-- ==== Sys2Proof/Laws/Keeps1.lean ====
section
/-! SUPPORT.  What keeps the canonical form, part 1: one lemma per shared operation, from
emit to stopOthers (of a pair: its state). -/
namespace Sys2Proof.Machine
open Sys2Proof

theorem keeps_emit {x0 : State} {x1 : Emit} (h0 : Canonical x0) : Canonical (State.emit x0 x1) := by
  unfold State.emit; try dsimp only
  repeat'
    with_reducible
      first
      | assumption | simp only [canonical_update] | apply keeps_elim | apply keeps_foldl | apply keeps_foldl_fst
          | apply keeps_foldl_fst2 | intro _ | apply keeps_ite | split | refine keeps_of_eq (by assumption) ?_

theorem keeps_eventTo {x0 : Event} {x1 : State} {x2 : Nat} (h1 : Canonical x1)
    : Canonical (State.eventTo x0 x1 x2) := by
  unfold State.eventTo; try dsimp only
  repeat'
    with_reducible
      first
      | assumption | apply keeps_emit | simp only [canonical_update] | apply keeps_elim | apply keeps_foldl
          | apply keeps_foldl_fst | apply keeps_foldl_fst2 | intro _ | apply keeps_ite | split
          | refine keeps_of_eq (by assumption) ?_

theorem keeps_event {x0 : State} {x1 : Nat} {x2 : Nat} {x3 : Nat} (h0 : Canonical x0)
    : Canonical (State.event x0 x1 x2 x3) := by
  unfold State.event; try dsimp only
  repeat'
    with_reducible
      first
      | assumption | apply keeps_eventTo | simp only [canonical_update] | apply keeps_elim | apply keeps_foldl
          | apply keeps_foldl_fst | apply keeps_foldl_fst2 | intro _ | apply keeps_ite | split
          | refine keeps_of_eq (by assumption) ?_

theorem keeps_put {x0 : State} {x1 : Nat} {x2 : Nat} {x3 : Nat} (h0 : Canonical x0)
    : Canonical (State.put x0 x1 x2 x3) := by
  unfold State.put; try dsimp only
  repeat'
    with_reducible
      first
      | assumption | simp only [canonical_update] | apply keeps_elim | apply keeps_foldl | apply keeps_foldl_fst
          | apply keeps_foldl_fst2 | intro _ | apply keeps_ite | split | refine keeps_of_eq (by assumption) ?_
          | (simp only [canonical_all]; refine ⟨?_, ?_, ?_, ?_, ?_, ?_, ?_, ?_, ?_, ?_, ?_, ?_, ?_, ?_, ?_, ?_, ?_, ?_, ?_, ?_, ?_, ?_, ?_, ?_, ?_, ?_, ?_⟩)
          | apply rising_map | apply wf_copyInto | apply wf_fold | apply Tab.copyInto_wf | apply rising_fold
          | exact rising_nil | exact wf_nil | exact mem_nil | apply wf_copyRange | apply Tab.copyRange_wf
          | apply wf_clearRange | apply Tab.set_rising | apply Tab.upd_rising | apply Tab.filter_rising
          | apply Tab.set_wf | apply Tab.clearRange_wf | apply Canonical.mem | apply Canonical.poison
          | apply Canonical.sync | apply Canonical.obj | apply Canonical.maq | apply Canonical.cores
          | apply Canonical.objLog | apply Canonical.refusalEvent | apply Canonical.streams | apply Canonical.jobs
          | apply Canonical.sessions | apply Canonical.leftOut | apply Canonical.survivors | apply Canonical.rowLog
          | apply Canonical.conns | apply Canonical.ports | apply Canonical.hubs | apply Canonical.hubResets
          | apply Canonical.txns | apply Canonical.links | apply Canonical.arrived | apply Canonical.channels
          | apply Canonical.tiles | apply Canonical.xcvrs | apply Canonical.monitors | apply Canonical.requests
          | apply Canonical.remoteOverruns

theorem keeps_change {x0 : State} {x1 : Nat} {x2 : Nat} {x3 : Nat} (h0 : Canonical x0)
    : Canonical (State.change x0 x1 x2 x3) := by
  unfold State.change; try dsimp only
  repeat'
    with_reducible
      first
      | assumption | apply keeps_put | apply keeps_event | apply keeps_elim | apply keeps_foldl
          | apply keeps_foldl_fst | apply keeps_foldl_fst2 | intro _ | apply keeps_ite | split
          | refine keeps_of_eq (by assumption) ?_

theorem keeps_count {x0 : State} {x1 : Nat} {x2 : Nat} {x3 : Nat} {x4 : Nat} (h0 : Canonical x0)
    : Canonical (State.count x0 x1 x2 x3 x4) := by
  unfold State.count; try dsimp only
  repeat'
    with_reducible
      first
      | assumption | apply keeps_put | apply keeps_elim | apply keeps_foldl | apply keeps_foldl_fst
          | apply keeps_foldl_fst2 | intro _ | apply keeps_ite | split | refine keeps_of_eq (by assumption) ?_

• [To do]:
Your answer should reproduce each line of the listing that holds the word "dsimp".

• [Finished exercise]:
  unfold State.emit; try dsimp only
  unfold State.eventTo; try dsimp only
  unfold State.event; try dsimp only
  unfold State.put; try dsimp only
  unfold State.change; try dsimp only
  unfold State.count; try dsimp only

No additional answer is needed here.